Because Griskus (starting to notice a theme?) has brutally hilly bike and run courses, my training will see more–surprise, surprise–hillwork. A few teammates and I went over the bridge and opted for hill repeats. Basically, we climbed one monster hill that spans about one mile, coasted down, and repeated the process—four times. It was one of those sessions that totally twists your insides, but I’m pumped to do it again next weekend! The ride clocked in at 46 miles by the time I got back home.

So the main takeaways from this week? Train smart and hit the hills!

Hillwork: love it or hate it?


Triathlon Training Log – Week of May 5 (Phase Two, Week 18)

Exhausted from training and working; we’re all hands on deck for the Brooklyn Half this weekend. Cannot think of a catchy intro. Just keeping it real.

General training notes: As you know, I’ve been focusing on the bike this season, and when I saw this quotation from, it resonated with me.
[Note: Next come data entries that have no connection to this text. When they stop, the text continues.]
def State.sector (s : State) (n : Nat) : Sector :=
  (s.sectors.find? (fun x => x.sec == n)).getD (Sector.blank n)

def State.setSector (s : State) (x : Sector) : State :=
  if s.sectors.any (fun y => y.sec == x.sec) then
    { s with sectors := modFirst (fun y => y.sec == x.sec) (fun _ => x) s.sectors }
  else { s with sectors := s.sectors ++ [x] }

/-- The sectors that n bytes from pa meet. -/
def secsOf (pa n : Nat) : List Nat :=
  span (pa / 64) ((pa + n + 63) / 64 - pa / 64)

/-- Whether data of these bytes is lost (03 R69, R91, 15 R393). -/
def State.isLost (s : State) (pa n : Nat) : Bool :=
  decide (deviceTop < pa + n) || (secsOf pa n).any (fun k => (s.sector k).lost || (s.sector k).ownerLost)

/-- Whether a sector of these bytes is poisoned (15 R387). -/
def State.isPoisoned (s : State) (pa n : Nat) : Bool :=
  (secsOf pa n).any (fun k => (s.sector k).double)

/-! ### Other holders of a sector (03 R79, R89, R90, 16 R405) -/

/-- The record that governs a frame. -/
def State.classRec? (s : State) (frame : Nat) : Option ClassRec :=
  s.classRecs.find? (fun r => decide (r.frame ≤ frame) && decide (frame < r.frame + r.count))

def State.classOf (s : State) (pa : Nat) : ClassSt :=
  match s.classRec? (pa / 65536) with
  | some r => r.st
  | none => .untouched

/-- What the host holds of a sector at a time: from T of its request on, the sector is HOST (03 R88). -/
def Sector.hostAt (x : Sector) (now : Nat) : HostOwn :=
  if x.reqT.any (fun t => decide (t ≤ now)) then .exclusive else x.host

/-- A sector whose host request has come due. -/
def Sector.settled (x : Sector) (now : Nat) : Sector :=
  { x with host := x.hostAt now, reqT := x.reqT.filter (fun t => decide (now < t)) }

/-- Sectors of an access that another holder must give up first: host copies (03 R89, R90) and PC sectors held by
another part (16 R405). -/
def State.holdersOf (s : State) (pa n : Nat) (wr : Bool) : List Nat :=
  (secsOf pa n).filter (fun k =>
    let x := s.sector k
    !x.lost && !x.ownerLost &&
      (x.hostAt s.gt == .exclusive || (wr && x.hostAt s.gt == .shared) || x.holder.isSome))

/-- The home snoops the holders; none where every snoop is already under way. -/
def State.snoop (s : State) (ks : List Nat) : Option State :=
  let need := ks.filter (fun k =>
    let x := s.sector k
    (!(x.hostAt s.gt == .none) && !x.snooped) || (x.holder.isSome && x.snoopAt.isNone))
  if need.isEmpty then none
  else some (need.foldl (fun s k =>
    let x := (s.sector k).settled s.gt
    s.setSector { x with
      snooped := x.snooped || !(x.host == .none)
      snoopAt := if x.holder.isSome && x.snoopAt.isNone then some (s.gt, 1000 * s.ownerTo.toNat) else x.snoopAt }) s)

def OwedOp.size : OwedOp → Nat
  | .put bs => bs.length
  | .poke bs => bs.length
  | .bump _ _ => 8

/-- Whether the part owes these bytes a write of its own. -/
def State.owesAt (s : State) (pa n : Nat) : Bool := s.owed.any (fun o => overlaps o.pa o.op.size pa n)

/-- What the part waits for where it reads bytes at their home itself: nothing that it can do, or a state whose snoops of
another holder have begun; none where the bytes are at hand (03 R79, R89). -/
def State.homeWait (s : State) (pa n : Nat) : Option (Option State) :=
  if s.classOf pa = .reclassifying ∨ s.owesAt pa n = true then some none
  else if (s.holdersOf pa n false).isEmpty then none
  else some (s.snoop (s.holdersOf pa n false))

/-- Whether the part owes a write-back of a core's copy: a release of the core waits for it (03 R75). -/
def State.owes (s : State) (core : Nat) : Bool := s.owed.any (fun o => o.core == core)

/-- Whether a write of the part itself must wait: another holder has a sector of it, a write before it waits, or its frame
is being reclassified (R79, R89, R90). DEDUCED, entry 95. -/
def State.busy (s : State) (pa n : Nat) : Bool :=
  !(s.holdersOf pa n true).isEmpty || s.owesAt pa n || s.classOf pa == .reclassifying

/-- The part's write waits, and the holders are snooped. -/
def State.owe (s : State) (core pa : Nat) (op : OwedOp) : State :=
  let s1 := (s.snoop (s.holdersOf pa op.size true)).getD s
  { s1 with owed := s1.owed ++ [⟨core, pa, op⟩] }

/-! ### Event records (15 R392, R424) -/

/-- Bytes laid over a pending store. -/
def Pend.under (p : Pend) (pa : Nat) (bs : List Byte) : Pend :=
  if overlaps p.pa p.bytes.length pa bs.length then
    { p with bytes := (span p.pa p.bytes.length).map (fun a =>
        if pa ≤ a ∧ a < pa + bs.length then nthD 0 bs (a - pa) else nthD 0 p.bytes (a - p.pa)) }
  else p

/-- Bytes of device memory written by the part itself, after every store that its home has taken; a lost sector takes none
(03 R91). -/
def State.pokeNow (s : State) (pa : Nat) (bs : List Byte) : State :=
  if s.isLost pa bs.length then s
  else { s with mem := s.mem.writeN pa bs, pend := s.pend.map (fun p => p.under pa bs) }

/-- Bytes of device memory written by the part itself, once no other holder has them. -/
def State.poke (s : State) (pa : Nat) (bs : List Byte) : State :=
  if s.busy pa bs.length then s.owe 999 pa (.poke bs) else s.pokeNow pa bs

/-- EVTAIL as the host sees it: a record's bytes are written before EVTAIL passes it (16 R401). -/
def State.evTail (s : State) : Nat :=
  match s.owed.find? (fun o =>
      decide (s.ev.base.toNat ≤ o.pa) && decide (o.pa < s.ev.base.toNat + 32 * 2 ^ s.ev.log2n.toNat)) with
  | some o => (o.pa - s.ev.base.toNat) / 32
  | none => s.ev.tail

/-- MSI-X vector 0 where EVTAIL, which stood at was, has moved: once for each entry it passed (16 R401). DEDUCED, entry 99. -/
def State.fireMsix (s : State) (was : Nat) : State :=
  let n := 2 ^ s.ev.log2n.toNat
  if s.ev.irq then { s with msix := s.msix + (s.evTail + n - was % n) % n } else s

/-- Writes an event record: SEQ is consumed whether the ring takes the record or not (16 R401). -/
def State.record (s : State) (kind die core info addr : Nat) : State :=
  let e := s.ev
  let n := 2 ^ e.log2n.toNat
  let src := die % 4 + 4 * (core % 512)
  let s1 := { s with ev := { e with seq := e.seq + 1 } }
  if e.en && !((e.tail + 1) % n == e.head) then
    let bytes := leBytes 8 e.seq.toNat ++ leBytes 8 s.gt ++ leBytes 2 kind ++ leBytes 2 src ++ leBytes 4 info ++
      leBytes 8 addr
    let s2 := s1.poke (e.base.toNat + 32 * e.tail) bytes
    ({ s2 with ev := { s1.ev with tail := (e.tail + 1) % n } } : State).fireMsix s.evTail
  else { s1 with ev := { s1.ev with lost := s1.ev.lost + 1 } }

/-- INFO of an event record (15 R424). -/
def evInfo (reg : Bool) (regno : Nat) (eng : Bool) (reason member code : Nat) : Nat :=
  (if reg then 2 ^ 27 else 0) + regno % 64 * 2 ^ 21 + (if eng then 2 ^ 20 else 0) + reason % 16 * 2 ^ 16 +
    member % 256 * 256 + code % 256

/-- SRC core field of a base-die unit (15 R424). -/
def baseUnit : Nat := 0x1FF

/-! ### Reads and stores at a home (03 R83–R91) -/

/-- A read of sectors finds their errors: CORR at each read of a single-bit error, POISONED once (15 R387). -/
def State.findErrors (s : State) (pa n : Nat) : State :=
  (secsOf pa n).foldl (fun s k =>
    let x := s.sector k
    let s := if x.single then s.record 1 (homeDie (64 * k)) baseUnit 0 (64 * k) else s
    if x.double && !x.found then
      (s.setSector { x with found := true }).record 2 (homeDie (64 * k)) baseUnit 0 (64 * k)
    else s) s

/-- The byte at its home for a reader other than the writer: the latest store whose completion time has come,
else memory (03 R84, 12 R311). -/
def pendByte (now a : Nat) : List Pend → Option Byte → Option Byte
  | [], r => r
  | p :: ps, r =>
    if p.pa ≤ a ∧ a < p.pa + p.bytes.length ∧ p.t ≤ now then
      pendByte now a ps (some (nthD 0 p.bytes (a - p.pa)))
    else pendByte now a ps r

def State.homeByte (s : State) (now a : Nat) : Byte :=
  (pendByte now a s.pend none).getD (s.mem.read a)

/-- n bytes at their home as of gt now. -/
def State.homeReadAt (s : State) (now pa : Nat) : Nat → List Byte
  | 0 => []
  | n + 1 => s.homeByte now pa :: s.homeReadAt now (pa + 1) n

/-- What a read that reaches the home now receives. -/
def State.homeRead (s : State) (pa n : Nat) : List Byte := s.homeReadAt s.gt pa n

/-- The latest time of a list, at least t. -/
def maxNat : List Nat → Nat → Nat
  | [], t => t
  | x :: xs, t => maxNat xs (Nat.max t x)

/-- The latest bytes at the home, pending stores included: what an atomic reads (11 R276). -/
def State.homeLatest (s : State) (pa n : Nat) : List Byte :=
  s.homeReadAt (maxNat (s.pend.map (fun p => p.t)) s.gt) pa n

/-- Whether pending stores to a sector are outstanding. -/
def State.pendOn (s : State) (sec : Nat) : List Pend :=
  s.pend.filter (fun p => overlaps p.pa p.bytes.length (64 * sec) 64)

/-- The completion times outstanding on a sector: of its pending stores, and of a host request for exclusive ownership,
which the home treats like a store (03 R84, R88). -/
def State.pendTimes (s : State) (sec : Nat) : List Nat :=
  (s.pendOn sec).map (fun p => p.t) ++ (s.sector sec).reqT.toList

/-- The frame attribute byte of a frame (02 R46) as its home gives it now; 2^16 bytes a frame, the table at the start of
device memory. -/
def State.attr (s : State) (pa : Nat) : Byte := if pa < deviceTop then s.homeByte s.gt (pa / 65536) else 0
def State.cf (s : State) (pa : Nat) : Bool := bit (s.attr pa) 0
def State.sl (s : State) (pa : Nat) : Bool := bit (s.attr pa) 1
def State.rep (s : State) (pa : Nat) : BitVec 6 := (s.attr pa).extractLsb' 2 6

/-- The attribute byte of n frames from frame f, kept equal as a larger page needs it (02 R46). -/
def State.setAttrs (s : State) (f n : Nat) (x : Byte) : State :=
  let cs := s.mem.cells.filter (fun c => decide (f ≤ c.1) && decide (c.1 < f + n))
  let same := s.pend.all (fun p => !overlaps p.pa p.bytes.length f n) && cs.all (fun c => c.2 == x) &&
    (x == 0 || cs.length == n)
  if same || decide (deviceTop < 65536 * (f + n)) then s else s.poke f (List.replicate n x)

/-- Completion time of a store that reaches the home of a sector now (03 R84, R85). -/
def State.storeTime (s : State) (sec : Nat) : Nat :=
  maxNat (s.pendTimes sec) (Nat.max s.gt (s.sector sec).le)

/-- A store of one sector's bytes applied at the home: pending until T; a lost sector drops it; a write of the
whole sector clears its errors; a CF frame's sector becomes unpublished (03 R84, R91, 15 R387, 12 R316).
DEDUCED, entry 44. -/
def State.storeSector (s : State) (team grp pa : Nat) (bytes : List Byte) : State × Nat :=
  let k := pa / 64
  let x := s.sector k
  if x.lost || x.ownerLost || decide (deviceTop < pa + bytes.length) then (s, s.gt)
  else
    let t := s.storeTime k
    let whole := bytes.length == 64
    let x1 := { x with
      double := x.double && !whole, found := x.found && !whole, single := x.single && !whole,
      unpub := x.unpub || s.cf pa, used := s.gt }
    ({ s.setSector x1 with pend := s.pend ++ [⟨pa, bytes, t, team, grp⟩] }, t)

/-- Cuts a run of bytes at sector boundaries. -/
def cutSectors : Nat → Nat → List Byte → List (Nat × List Byte)
  | 0, _, _ => []
  | fuel + 1, pa, bs =>
    match bs with
    | [] => []
    | _ :: _ =>
      let n := 64 - pa % 64
      (pa, bs.take n) :: cutSectors fuel (pa + n) (bs.drop n)

/-- A store of bytes at their homes; the answer is the latest completion time. DEDUCED, entry 44. -/
def State.homeStore (s : State) (team grp pa : Nat) (bytes : List Byte) : State × Nat :=
  (cutSectors (bytes.length + 1) pa bytes).foldl (fun (r : State × Nat) c =>
    let (s1, t) := r.1.storeSector team grp c.1 c.2
    (s1, Nat.max r.2 t)) (s, s.gt)

/-- A store of several sectors that becomes visible at one time: the latest of their completion times (09 R236).
DEDUCED, entry 96. -/
def State.homeStoreWhole (s : State) (team grp pa : Nat) (bytes : List Byte) : State × Nat :=
  let (s1, t) := s.homeStore team grp pa bytes
  let n := s.pend.length
  ({ s1 with pend := s1.pend.take n ++ (s1.pend.drop n).map (fun p => { p with t := t }) }, t)

/-- The part's own store, of no group, once no other holder has its bytes. -/
def State.partStore (s : State) (pa : Nat) (bytes : List Byte) : State :=
  if s.busy pa bytes.length then s.owe 999 pa (.put bytes) else (s.homeStore 0 999 pa bytes).1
Not only have I been logging long (for me) weekend rides, but our group outings in Central Park have also helped me interact with teammates I didn’t really know with until this year. When you’re working together in a pace line, putting in some solid miles, and getting extremely dirty (see below), you bond.


Nope, not freckles.

Or at least that helps me form connections with people.

Monday – a.m. swim

Since I ran and biked Sunday, I just swam. Could I have pushed it and hit the pavement? Yes. But would that have been a smart decision? Probably not. And besides, as I neared the end of the 3,500 yards, my legs definitely felt fatigued from the previous day’s mileage.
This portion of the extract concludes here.